=== Section Start ===
/-- Step 4 at a hop: HOP_IDX names the receiving node's place in the list. -/
def State.takeResv (s : State) (l : Nat) (f : Frame) : State :=
  let hops := bits 42 5 (msgW f 0)
  let idx := bits 47 5 (msgW f 0)
  let nodes := unpackNodes f hops
  let k := bits 40 2 (msgW f 0) + 1
  let rate := bits 0 24 (msgW f 1)
  if hops ≤ idx + 1 then s.takeRoute (bits 44 7 (msgW f 2)) l hops f
  else
    let next := nodes.getD (idx + 1) 0
    match s.cageTo next with
    | none => s.refuseResv l 0 f
    | some c =>
      let e : Entry := { node := msgNode f, bp := msgBp f, rid := msgRid f, gen := msgGen f, rate := rate, k := k
                         dest := bits 32 12 (msgW f 2), inLane := some l, route := nodes.drop (idx + 1) }
      let s0 := match s.entry e.node e.bp e.rid with | some o => s.dropEntry o | none => s
      if !s.is .COL_CTRL_FWD_EN || !s.is .COL_NODE_VALID then s.refuseResv l (4 * c) f
      else match s0.admitOn c k rate [] with
        | none =>
          let bad := ((cageLanes c).find? fun i => s0.laneUp i && !s0.admits i rate).getD (4 * c)
          s0.refuseResv l bad f
        | some lanes =>
          let ws := f.words.set 0 (word64 (msgW f 0 + 2 ^ 47))
          (s0.installEntry { e with out := lanes }).sendHop next ws

/-- RESV (R273). -/
def execResv (l : LaneIx) (f : Frame) (s : State) : Host.Outcome State Fault Refusal :=
  .next (s.onMsg l f 5 fun t => t.takeResv l f)

/-- Step 5, and the way back: an earlier hop frees its admission; the publisher retries once (Table 122, R277). -/
def State.takeResvNak (s : State) (f : Frame) : State :=
  let node := msgNode f
  let n := msgBp f
  let rid := msgRid f
  match s.entry node n rid with
  | none => s
  | some e =>
    let s1 := s.dropEntry e
    if node ≠ s.nodeAddr then
      match e.inLane with
      | some u => s1.sendBack u f.words
      | none => s1
    else
      let p := (s.bp n).pub
      let bad := (bits 40 12 (msgW f 0), bits 52 4 (msgW f 0))
      let s2 := s1.updBp n fun x => { x with pub := { x.pub with pend := none, tries := p.tries + 1, avoid := bad :: p.avoid } }
      let r := if p.tries = 0 then s2.startRoute n else (s2, false)
      if r.2 then r.1
      else match p.subscriber, p.route.isSome || p.lost with
        | some _, true => s2.routeLost n
        | some (dest, _), false => s2.nakSub n dest 6
        | none, _ => s2

/-- RESV_NAK (R273). -/
def execResvNak (l : LaneIx) (f : Frame) (s : State) : Host.Outcome State Fault Refusal :=
  .next (s.onMsg l f 6 fun t => t.takeResvNak f)

/-- Step 7 at the publisher: the reserved route carries the stream, the old one is released (R277); after a loss the next
GEN begins (R274). -/
def State.takeSubAck (s : State) (f : Frame) : State :=
  let n := msgBp f
  match (s.bp n).pub.pend with
  | none => s
  | some r =>
    if r.rid ≠ msgRid f ∨ msgNode f ≠ s.nodeAddr then s
    else
      let old := (s.bp n).pub
      let s1 := s.updBp n fun x => { x with
        gen := if old.lost then (x.gen + 1) % 256 else x.gen
        pub := { x.pub with route := some r, pend := none, nextRid := !r.rid, lost := false, tries := 0, avoid := [] } }
      let s2 := match old.route with
        | some o => if o.rid = r.rid then s1 else s1.releaseRoute n o.rid 0
        | none => s1
      let peer := (old.subscriber.map (·.1)).getD 0
      ((s2.colStatus n 1 r.nodes.length (s2.stripe n) peer true).clr .COL_BP_STATUS_REPAIRING n).clr .COL_BP_STATUS_UNRES n

/-- SUB_ACK (R273). -/
def execSubAck (l : LaneIx) (f : Frame) (s : State) : Host.Outcome State Fault Refusal :=
  .next (s.onMsg l f 7 fun t => t.takeSubAck f)

/-- SUB_TIMEOUT (Table 122). -/
def execSubTimeout (n : BpIx) (s : State) : Host.Outcome State Fault Refusal :=
  .next (match (s.bp n).check with
    | some c => if (s.bp n).sub.waiting then ((s.endSub n c.decl).bpReject n 6).wr .COL_BP_STATUS_LAST_NAK n 6 else s
    | none => s)

/-- STREAM_REESTABLISH (R274): 1 s after the last attempt. -/
def execStreamReestablish (n : BpIx) (s : State) : Host.Outcome State Fault Refusal :=
  let p := (s.bp n).pub
  .next (if !p.lost || p.subscriber.isNone || p.pend.isSome then s
    else
      let s1 := s.updBp n fun x => { x with pub := { x.pub with tries := 0, avoid := [], tried := s.clk.tick } }
      let r := s1.startRoute n
      if r.2 then r.1 else s1)

/-! ### Acknowledgement (R275) -/

/-- GRAIN_ACK_SEND (R275): where ACK_SEQ has advanced. -/
def execGrainAckSend (s : State) : Host.Outcome State Fault Refusal :=
  .next (s.forEach (fun n t =>
    let x := t.bp n
    let d := x.decl
    if !t.running n || d.srcKind != 2 || x.sub.ack == x.sub.acked then t
    else match x.sub.ack, (match t.entry d.srcNode d.srcBp x.sub.rid with | some e => e.inLane | none => none) with
      | some a, some l =>
        (t.updBp n fun y => { y with sub := { y.sub with acked := some a } }).sendBack l
          [msgWord 8 d.srcNode d.srcBp x.sub.rid x.dly.gen 0, word64 a]
      | _, _ => t) allBps)

/-- Kept copies that an acknowledgement frees; it goes on upstream. -/
def State.takeAck (s : State) (f : Frame) : State :=
  match s.entry (msgNode f) (msgBp f) (msgRid f) with
  | none => s
  | some e =>
    let ack := bits 0 28 (msgW f 1)
    let s1 := s.dropKept e fun k => gGen (wordsGrain k.words) == msgGen f && decide (0 ≤ seqDist (wordsGrain k.words).seq ack)
    match e.inLane with
    | some u => s1.sendBack u f.words
    | none => s1

/-- GRAIN_ACK (R275). -/
def execGrainAck (l : LaneIx) (f : Frame) (s : State) : Host.Outcome State Fault Refusal :=
  .next (s.onMsg l f 8 fun t => t.takeAck f)

/-! ### Release and repair (R274, R276, R277) -/

/-- RELEASE reaches a hop: it passes on along the route, then everything of the entry is freed. -/
def State.takeRelease (s : State) (f : Frame) : State :=
  match s.entry (msgNode f) (msgBp f) (msgRid f) with
  | none => s
  | some e =>
    let reason := bits 40 4 (msgW f 0)
    let s1 := match e.out with
      | k :: _ => s.sendBack k f.words
      | [] => s
    (s1.dropEntry e).forEach (fun n t =>
      if (t.bp n).sub.on && (t.bp n).sub.rid == e.rid then
        let t1 := t.clr .COL_BP_STATUS_ROUTED n
        if reason = 2 then t1 else (t1.updBp n fun x => { x with sub := {} }).clr .COL_BP_STATUS_ROLE n
      else t) (s.subscribers e.node e.bp)

/-- RELEASE (R274). -/
def execRelease (l : LaneIx) (f : Frame) (s : State) : Host.Outcome State Fault Refusal :=
  .next (s.onMsg l f 9 fun t => t.takeRelease f)

/-- UNSUB reaches the publisher from its subscriber (R274). -/
def State.takeUnsub (s : State) (f : Frame) : State :=
  let n := msgBp f
  match (s.bp n).pub.subscriber with
  | none => s
  | some (node, _) =>
    if node ≠ f.src ∨ msgNode f ≠ s.nodeAddr then s
    else ((s.releaseAll n 1).updBp n fun x => { x with pub := { x.pub with
        subscriber := none, lost := false, report := false, tries := 0, avoid := [] } }).clr .COL_BP_STATUS_ROUTED n
      |>.clr .COL_BP_STATUS_PEER n |>.clr .COL_BP_STATUS_REPAIRING n

/-- UNSUB (R274). -/
def execUnsub (l : LaneIx) (f : Frame) (s : State) : Host.Outcome State Fault Refusal :=
  .next (s.onMsg l f 13 fun t => t.takeUnsub f)

/-- A hop admits the members that a repair brought it, or leaves them UNRES; true when one is left. -/
def State.admitRepair (s : State) (e : Entry) : State × Bool :=
  e.out.zipIdx.foldl (fun (r : State × Bool) x =>
    let mine := fun (m : Member) => m.ofEntry e && m.index == x.2
    if (r.1.lane x.1).members.any fun m => mine m && !m.unres then r
    else
      let t := r.1.updLane x.1 fun y => { y with members := y.members.filter fun m => !mine m }
      if t.admits x.1 e.rate then (t.putMember e x.2 x.1 false, r.2) else (t.putMember e x.2 x.1 true, true)) (s, false)

/-- REPAIR at a hop, or at the subscriber, where it restarts a measurement that runs (R277, R197). -/
def State.takeRepair (s : State) (l : Nat) (f : Frame) : State :=
  match s.entry (msgNode f) (msgBp f) (msgRid f) with
  | none => s.bump .COL_COUNT1_NO_ROUTE
  | some e0 =>
    let short := bit 40 (msgW f 0)
    let hops := bits 41 5 (msgW f 0)
    let e1 := { e0 with inLane := some l, rate := bits 0 24 (msgW f 1) }
    if e1.dest = s.nodeAddr then
      ((s.setEntry e1).forEach (fun n t => (t.wrB .COL_BP_STATUS_UNRES n short).measureAnew n) (s.subscribers e1.node e1.bp)).sendRouted
        e1.node [msgWord 11 e1.node e1.bp e1.rid e1.gen (flag short)]
    else
      let g := (s.setEntry e1).extendEntry e1 (bits 24 2 (msgW f 1) + 1)
      let e := g.2
      let r := g.1.admitRepair e
      let w0 := msgWord 10 e.node e.bp e.rid (msgGen f) (flag (short || r.2) + place 1 5 (min 31 (hops + 1)))
      match e.out with
      | k :: _ => r.1.sendBack k (f.words.set 0 w0)
      | [] => r.1

/-- REPAIR (R277). -/
def execRepair (l : LaneIx) (f : Frame) (s : State) : Host.Outcome State Fault Refusal :=
  .next (s.onMsg l f 10 fun t => t.takeRepair l f)

/-- REPAIR_REPORT (R277). -/
def execRepairReport (l : LaneIx) (f : Frame) (s : State) : Host.Outcome State Fault Refusal :=
  .next (s.onMsg l f 11 fun t =>
    if msgNode f = t.nodeAddr then t.pubReport (msgBp f) (bit 40 (msgW f 0)) (bit 41 (msgW f 0)) else t)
=== Section End ===
### Exercise requirements
Among the entries above, the line containing "s.sendBack k f.words", the line containing "let t1 := t.clr", and all lines between them are to be restated word for word; nothing else belongs in the reply.

### Exercise solution
      | k :: _ => s.sendBack k f.words
      | [] => s
    (s1.dropEntry e).forEach (fun n t =>
      if (t.bp n).sub.on && (t.bp n).sub.rid == e.rid then
        let t1 := t.clr .COL_BP_STATUS_ROUTED n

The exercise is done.